Getting last successful backup time

I’m setting up rest-server as a server for backing up a bunch of clients to.

Since none of the users know how this works, I’d like to keep an eye on their backups from the backend/server side of the fence. For this, I figure that all I really need to know on a daily basis is that clients’ backups run successfully (in terms of there being a backup completed).

For this simple case I think it’s fine to not look into how much data was backed up, and I don’t have multiple hosts per user backing up to their repository, so I don’t care about being able to determine that host X made one of the last Y snapshots. I’m keeping it simple for now.

For this basic use case, shouldn’t it be enough to simply look into each repository, in the snapshots/ directory, and inspect the timestamp of the most recent file created in there? AFAIK a file in there having been created should mean that a backup was “successfully” made (again, disregarding the contents of it, etc).

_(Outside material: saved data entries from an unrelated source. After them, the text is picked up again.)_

/-- A word has a command's opcode, or one that is not assigned. -/
theorem decodeCommand_cases (w : CmdWord) :
    (∃ o : Opc, opcField w = o.code ∧ decodeCommand w = o.decodeWord w) ∨
    ((opcField w = 0x0 ∨ 0x7 ≤ opcField w) ∧ decodeCommand w = .error .unassignedOpcode) := by
  unfold decodeCommand
  split_ifs with h1 h2 h3 h4 h5 h6
  · exact .inl ⟨.init, h1, rfl⟩
  · exact .inl ⟨.reset, h2, rfl⟩
  · exact .inl ⟨.absorb, h3, rfl⟩
  · exact .inl ⟨.final, h4, rfl⟩
  · exact .inl ⟨.ctxrd, h5, rfl⟩
  · exact .inl ⟨.ctxwr, h6, rfl⟩
  · exact .inr ⟨by bv_omega, rfl⟩

theorem decodeCommand_cmdWord (o : Opc) (v : BitVec 2) (l : BitVec 8) :
    decodeCommand (cmdWord o v l) = o.decodeWord (cmdWord o v l) :=
  decodeCommand_of_opcode (opcField_cmdWord o v l)

/-! ## Round trips (30_encoding.md R71, R76) -/

theorem toNat_len_of_fits {len : Nat} (h : lenFits len = true) : (BitVec.ofNat 8 len).toNat = len := by
  rw [BitVec.toNat_ofNat, Nat.mod_eq_of_lt (of_decide_eq_true h)]

/-- A code is a phase's exactly if it decodes to it. -/
theorem decodePhase_eq_ok_iff {c : BitVec 4} {ph : Phase} : decodePhase c = .ok ph ↔ ph.code = c := by
  cases ph <;> revert c <;> decide

theorem encode_phase_instr (ph : Phase) : WellFormed ph.instr = true ∧ encode ph.instr = .phase ph.code := by
  cases ph <;> exact ⟨rfl, rfl⟩

/-- Settles O1: a command's word is read back by the shape of its row, a phase's code by its value. -/
theorem decodeEncodeRoundTrip : Obligations.DecodeEncodeRoundTrip := by
  intro i h
  cases i with
  | init v | ctxwr v => exact (decodeCommand_cmdWord ..).trans (decodeVsel_cmdWord ..)
  | reset | ctxrd => exact (decodeCommand_cmdWord ..).trans (decodePlain_cmdWord _)
  | absorb len | final len =>
    refine (decodeCommand_cmdWord ..).trans ((decodeLen_cmdWord ..).trans ?_)
    rw [toNat_len_of_fits h]
  | _ => rfl

theorem encode_of_decodePlain {o : Opc} {i' : Instr} (ho : opcField w = o.code) (h : decodePlain i w = .ok i') :
    i = i' ∧ cmdWord o 0 0 = w := by
  obtain ⟨hr, hv, hl, rfl⟩ := decodePlain_eq_ok_iff.mp h
  exact ⟨rfl, cmdWord_of_fields ho hv hr hl⟩

theorem encode_of_decodeVsel {mk : Variant → Instr} {o : Opc} (ho : opcField w = o.code) (h : decodeVsel mk w = .ok i) :
    ∃ v : Variant, mk v = i ∧ cmdWord o v.code 0 = w := by
  obtain ⟨hr, hl, rfl⟩ := decodeVsel_eq_ok_iff.mp h
  exact ⟨_, rfl, cmdWord_of_fields ho (Variant.code_ofCode _).symm hr hl⟩

theorem encode_of_decodeLen {mk : Nat → Instr} {o : Opc} (ho : opcField w = o.code) (h : decodeLen mk w = .ok i) :
    ∃ len, mk len = i ∧ lenFits len = true ∧ cmdWord o 0 (BitVec.ofNat 8 len) = w := by
  obtain ⟨hr, hv, rfl⟩ := decodeLen_eq_ok_iff.mp h
  have hlen : lenField w = BitVec.ofNat 8 (lenField w).toNat := by
    rw [BitVec.ofNat_toNat, BitVec.setWidth_eq]
  exact ⟨_, rfl, decide_eq_true (lenField w).isLt, cmdWord_of_fields ho hv hr hlen⟩

/-- A word that decodes is the one its command is encoded as. -/
theorem encode_of_decodeCommand (h : decodeCommand w = .ok i) : WellFormed i = true ∧ encode i = .cmd w := by
  obtain ⟨o, ho, hd⟩ | ⟨-, hd⟩ := decodeCommand_cases w <;> rw [hd] at h
  · cases o with
    | none => cases h
    | init | ctxwr =>
      obtain ⟨v, rfl, rfl⟩ := encode_of_decodeVsel ho h
      exact ⟨rfl, rfl⟩
    | reset | ctxrd =>
      obtain ⟨rfl, rfl⟩ := encode_of_decodePlain ho h
      exact ⟨rfl, rfl⟩
    | absorb | final =>
      obtain ⟨len, rfl, hfit, rfl⟩ := encode_of_decodeLen ho h
      exact ⟨hfit, rfl⟩
  · cases h

/-- Settles O2: a command word by its fields, a phase code by its value. -/
theorem encodeDecodeRoundTrip : Obligations.EncodeDecodeRoundTrip := by
  intro c i h
  cases c with
  | cmd w => exact encode_of_decodeCommand h
  | phase c =>
    cases hp : decodePhase c with
    | error b => simp [decode, hp, Except.map] at h
    | ok ph =>
      obtain rfl : ph.instr = i := by simpa [decode, hp, Except.map] using h
      rw [← decodePhase_eq_ok_iff.mp hp]
      exact encode_phase_instr ph

/-- Settles O5. -/
theorem sampleCodesDecode : Obligations.SampleCodesDecode := by
  unfold Obligations.SampleCodesDecode
  decide

/-! ## Illegal words (30_encoding.md R75) -/

/-- A word is illegal if it is no command. -/
theorem decodeCommand_error_iff : (∃ b, decodeCommand w = .error b) ↔ ∀ i, decodeCommand w ≠ .ok i := by
  cases decodeCommand w <;> simp

/-- Settles O4: row by row of the table, by the fields that must be 0 in that row. -/
theorem illegalWordsListed : Obligations.IllegalWordsListed := by
  intro w
  obtain ⟨o, ho, hd⟩ | ⟨hopc, hd⟩ := decodeCommand_cases w <;> rw [hd]
  · cases o with
    | none => exact iff_of_true ⟨_, rfl⟩ (.inl (.inl ho))
    | init | ctxwr => simp [ho, Opc.code, Opc.decodeWord, decodeVsel_error_iff]
    | reset | ctxrd => simp [ho, Opc.code, Opc.decodeWord, decodePlain_error_iff]
    | absorb | final => simp [ho, Opc.code, Opc.decodeWord, decodeLen_error_iff]
  · exact iff_of_true ⟨_, rfl⟩ (.inl hopc)

/-! ## The rows of the table (30_encoding.md R71, R80) -/

/-- A word that decodes matches one row, its command's. -/
theorem rows_of_decodeCommand (h : decodeCommand w = .ok i) :
    (cmdRows.filter fun r => r.matchesWord w).map CmdRow.mnemonic = [i.mnemonic] := by
  obtain ⟨hwf, he⟩ := encode_of_decodeCommand h
  have hrow : Laws.TableRow.Statement i := by
    obtain ⟨v, rfl⟩ | rfl | ⟨len, rfl⟩ | ⟨len, rfl⟩ | rfl | ⟨v, rfl⟩ := decodeCommand_is_command h
    exacts [Laws.TableRow.init v, Laws.TableRow.reset, Laws.TableRow.absorb len, Laws.TableRow.final len,
      Laws.TableRow.ctxrd, Laws.TableRow.ctxwr v]
  have hrows := hrow hwf
  rw [he] at hrows
  exact hrows

/-- A row that a decoded word matches is its command's. -/
theorem mnemonic_of_matchesWord {r : CmdRow} (hr : r ∈ cmdRows) (hm : r.matchesWord w = true)
    (h : decodeCommand w = .ok i) : i.mnemonic = r.mnemonic := by
  have hmem : r.mnemonic ∈ (cmdRows.filter fun r => r.matchesWord w).map CmdRow.mnemonic :=
    List.mem_map_of_mem (List.mem_filter.mpr ⟨hr, hm⟩)
  rw [rows_of_decodeCommand h, List.mem_singleton] at hmem
  exact hmem.symm

/-- A row's match and mask, field by field. -/
theorem fields_of_matchesWord {r : CmdRow} (h : r.matchesWord w = true) :
    opcField w &&& opcField r.mask = opcField r.matchBits ∧ vselField w &&& vselField r.mask = vselField r.matchBits ∧
    rsvField w &&& rsvField r.mask = rsvField r.matchBits ∧ lenField w &&& lenField r.mask = lenField r.matchBits := by
  have hw : w &&& r.mask = r.matchBits := eq_of_beq h
  rw [← hw]
  simp only [opcField, vselField, rsvField, lenField, BitVec.extractLsb'_and, and_self]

Or are there better ways to do it, on the server where I just have access to the files but not any of the encryption keys etc (i.e. so all I can do is look at the files on the filesystem)?

Thanks!

For reference, a similar discussion, but from the perspective of the client-side, where the backup takes place, and with multiple hosts per repository as a factor: Monitoring the freshness of backups

For a first check, looking in the snapshots/ dir is sufficient. When a new snapshot was made successfully, as the very last step restic creates a file in snapshots/. For everything else you’d need the repo password.